I once gave a talk – with selected readings – on books of the bible we hardly ever read in church. This was one of my selections, and I read a couple of the passages where the lovers in the song describe each other. Afterwards, an older and more senior priest took me to one side, and said: “I’m not sure you should really read those passages in church.” To which I protested mildly, “But that was rather the point of it.” He replied, “well, you didn’t have to sound as though you were enjoying it.”
It is erotic poetry, with, most likely a pair of teen lovers at the heart of it. Most hearers and readers may well come across it at a wedding:
Set me as a seal upon your heart,Song of Songs 8:6-7 NRSV
as a seal upon your arm;
for love is strong as death,
passion fierce as the grave.
Its flashes are flashes of fire,
a raging flame.
Many waters cannot quench love,
neither can floods drown it.
If one offered for love
all the wealth of his house,
it would be utterly scorned.
That reflects the way in which most modern Christians primarily draw on its literal sense.

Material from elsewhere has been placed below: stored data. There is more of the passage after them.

-- ==== Sys2Proof/Decode.lean ====
section
/-! DEFINITION. The command that a word spells by the bits of spec/opcode_table.json: the table gives no row bits, for the
commands of a block arrive from outside it and no word carries them. -/

namespace Sys2Proof

/-- No row of the table has bits, so no word spells a command. -/
def decodeTableWord (_nbits _w : Nat) : Option Instr := none

end Sys2Proof
end

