/-! ## The whole machine -/

/-- Everything but the command queue. -/
structure Mach where
  /-- grade A4E, stepping B1: fixed at manufacture (R4–R6) -/
  gradeE : Bool := false
  steppingB1 : Bool := false
  /-- the model's own clock in units of 1/217 ns since power-up -/
  now : Nat := 0
  /-- HTC minus the clock, in ns (R214) -/
  htcOffset : Int := 0
  /-- MODEL'S OWN: the index of the next free value -/
  fresh : Nat := 0
  mode : ModState := .off
  threads : SMap ThreadState := []
  rows : SMap RowState := []
  dunes : SMap DuneState := []
  /-- islands other than dunes, by island key -/
  islands : SMap IslandState := []
  /-- offsets measured in the last second that no later one exceeds: time unit and ps (R224) -/
  offsets : List (Nat × Nat) := []
  queues : SMap QueueState := []
  /-- fabric SRAM by fabric address (R165); an unlisted byte reads 0x00 -/
  sram : List Host.Cell := []
  /-- HBM by byte address (R177); an unlisted byte reads 0x00 -/
  hbm : List Host.Cell := []
  /-- bytes stored over records and contact sheets, by HBM address (R94, R177, R178): the rest of those regions reads as the
  records and the sheet lay it out -/
  hbmPatch : SMap (Option Byte) := []
  /-- instruction stores by 8192·core + word (R124) -/
  istore : SMap W64 := []
  landings : List Landing := []
  loads : List LoadReq := []
  /-- time unit of the last read a scratchpad bank served, by row key (R169) -/
  bankServed : SMap Nat := []
  packets : List Packet := []
  /-- input buffers of routers by 4·(8·row key + input port) + class; the first flit is next (R195, R201) -/
  flits : SMap (List Flit) := []
  /-- the packet that holds an output's virtual channel, by 4·(8·row key + output port) + class, and the input port served last there
  (R201, R203) -/
  holders : SMap (Option Nat) := []
  turns : SMap Nat := []
  /-- class of the flit that an output port sent last, plus 1, and the time unit after its last TC3 flit (R203) -/
  lastSent : SMap Nat := []
  tc3Sent : SMap Nat := []
  /-- flits sent over a bridge in the cycle under way, by 2·(8·edge + bridge) + direction (R198) -/
  bridgeSent : SMap Nat := []
  /-- units at the arrival ports, by row key, in the order in which they are written (R167) -/
  arrivals : SMap (List PortUnit) := []
  /-- start of the cycle that the fabric runs next -/
  fabricAt : Nat := 0
  /-- dunes that were not usable when the primary route tables were written (R200, R262) -/
  avoided : List Nat := []
  /-- golden records by 2·vplate + half (R177, R332), and staged groups by 64·vplate + group (R335) -/
  golden : SMap (Option BankData) := []
  staging : SMap (Option BankData) := []
  /-- what self-test left in the plates, none before the first self-test or once a power cycle has lost it -/
  selftest : Option PlateTest := none
  /-- the extended self-test under way has started: each dune's Tj at its start (R459, R526) -/
  warming : Option (SMap Int) := none
  /-- non-volatile: the firmware that the stored coefficients come from (assumption 131), and the extended self-test that set
  them, 0 for the factory's (R113, R526) -/
  coeffFrom : FlashCopy := .factory
  coeffTest : Nat := 0
  /-- bask firings since bask began, and when it began (R459) -/
  baskFired : Nat := 0
  baskSince : Nat := 0
  /-- hard verdicts whose FAULT has not reached the module steward; when the recorded one reached it (R88) -/
  hardWaiting : List HardVerdict := []
  hardAt : Nat := 0
  /-- unit registers by fabric address (R188) -/
  unitRegs : SMap W64 := []
  /-- retired control-mesh lanes by link: a bit per lane (R213) -/
  ctlLanes : SMap Nat := []
  /-- control messages on their way, in the order in which they were sent (R212) -/
  ctrl : List CtrlMsg := []
  /-- ergs that wait for new route tables after a second OFF dune (R220) -/
  tablesStale : BitVec 4 := 0
  /-- 256-byte units served per pseudo-channel in the running window (R181) -/
  hbmServed : SMap Nat := []
  /-- bytes that all HBM transfers of the running window have moved (R181) -/
  hbmMoved : Nat := 0
  /-- time unit at which the running imbalance window began (R181) -/
  hbmWindow : Nat := 0
  /-- last event post of the imbalance event (R181) -/
  imbalancePost : Option Nat := none
  moduleKey : W64 := 0
  /-- accepted object values by 256·index + sub; an unlisted object holds its default (R405) -/
  od : SMap Nat := []
  /-- class B objects whose accepted value waits, each with the value in force (R410) -/
  waitingB : List (Nat × Nat) := []
  nvQueue : List NvWrite := []
  answers : List Answer := []
  /-- reads of objects of ergs 1–3 asked of their stewards (R438): tag, client, index, sub, offset, length -/
  odAsked : List (Nat × Via × Nat × Nat × Nat × Nat) := []
  job : Option Job := none
  repl : Option Replacement := none
  restart : Option Restart := none
  /-- time units at which restarts began (R483) -/
  restartTimes : List Nat := []
  /-- the beat of the pending unload or drain, none when none is pending (R529, R530) -/
  unloading : Bool := false
  draining : Bool := false
  /-- time unit at which the drain of the job or of a replacement began (R343, R529) -/
  drainSince : Nat := 0
  ctxs : SMap Context := []
  passes : List Pass := []
  chains : List Chain := []
  ledger : SMap Nat := []
  /-- entry lists fixed, by beat, and those delivered (R292) -/
  entries : SMap (List Pass) := []
  lastEntryFix : Option Nat := none
  /-- beats whose entry list has arrived at stage 0 and which have not started (R292) -/
  listsHere : List Nat := []
  driftGroup : Bool := false
  driftSince : Nat := 0
  orderCount : Nat := 0
  /-- HTC µs at which a P1 candidate last waited (R303) -/
  p1Waited : Nat := 0
  fns : SMap Fn := []
  /-- intake windows by 4096·function + offset (R275) -/
  intake : SMap Byte := []
  adapters : SMap Adapter := []
  /-- adapter containers being read, in order: id, container length, and the time unit at which the read issued (R310, R399) -/
  adapterWait : List (Nat × Nat × Nat) := []
  port : Port := {}
  /-- image offsets of the load or replacement under way whose read has failed once (R399) -/
  imageRetries : List Nat := []
  /-- BAR0 buffers by PF offset: mailbox buffers and window table (R392); MSI-X tables by 2^20 + 4096·function -/
  bar0 : SMap Byte := []
  bundles : SMap Bundle := []
  slotRuns : SMap SlotRun := []
  ctrlSeen : List (Nat × Nat) := []
  ctrlSeq : Nat := 0
  /-- the root's parent: a bundle, or none (R373) -/
  timeParent : Option Nat := none
  ptpHeard : Bool := false
  pendingStep : Int := 0
  injections : List Armed := []
  provocations : List Armed := []
  power : Power := {}
  fallback : FallbackBase := {}
  events : List Event := []
  raised : List FaultRec := []
  sheet : Option Sheet := none
  sheetWriting : Option Nat := none
  /-- the sheet being written is a full one cut to a summary (R466) -/
  sheetCut : Bool := false
  thumbnail : Option Sheet := none
  /-- the thumbnail in the power-board controller's flash (R465) -/
  flashThumb : Option Sheet := none
  sec : Security := {}
  sessions : List Session := []
  /-- fused defect map: plate sites and core sites marked bad, dunes unusable (R258) -/
  badSites : List Nat := []
  badCores : List Nat := []
  badDunes : List Nat := []
  /-- dunes that self-test has switched off until the next power-up (R527) -/
  selftestDunes : List Nat := []
  /-- the retirement list: site keys in order (R93, R437) -/
  retirement : List Nat := []
  out : List Output := []
  deriving DecidableEq, Repr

It is a set of poems, collected and edited together, presented as a dramatic dialogue between two lovers, with a chorus adding comment. The images are not always those we would think either complimentary or erotic in contemporary culture. I took the comparison of the woman’s breasts to twin gazelles from Song 4:5 for my title. Other images are just as strange to us, such as her teeth being like a flock of ewes (6:6).
There is no doubt that what we are reading is love poetry. However, we lack the cultural reference points to know how racy its apparent eroticism actually was. However, its inclusion in scripture, when read, as we often do today, in its literal sense, reminds us that the poetic celebration of physical love has its proper place in Christian spirituality.
There is, though, a traditional way of reading it which focusses not on the literal meaning, but on the spiritual. It was read as an allegory by Jews and Christians, of God with his people by the former, of Christ and his church by the latter. It has been favoured by mystics down the centuries as an allegory of God or Christ and the individual soul. They have been and are encouraged by it to seek a particular intensity in their relationship with God, one for which the language of erotic intimacy is an appropriate metaphor.
Today we need to honour both ways of reading, and neither let the spiritual sense drive out the literal one, nor vice versa.
- The book is known as the Song of Songs, the Song of Solomon, and, because of its title in the Latin Bible, as Canticles, or Canticle of Canticles. It is usually abbreviated either Song or Cant.
- The Revised Common Lectionary’s continuous track readings include the same passage – Song 2:8-13 – as a responsorial canticle for Proper 9, Year A, and as the first reading for Proper 17, Year B.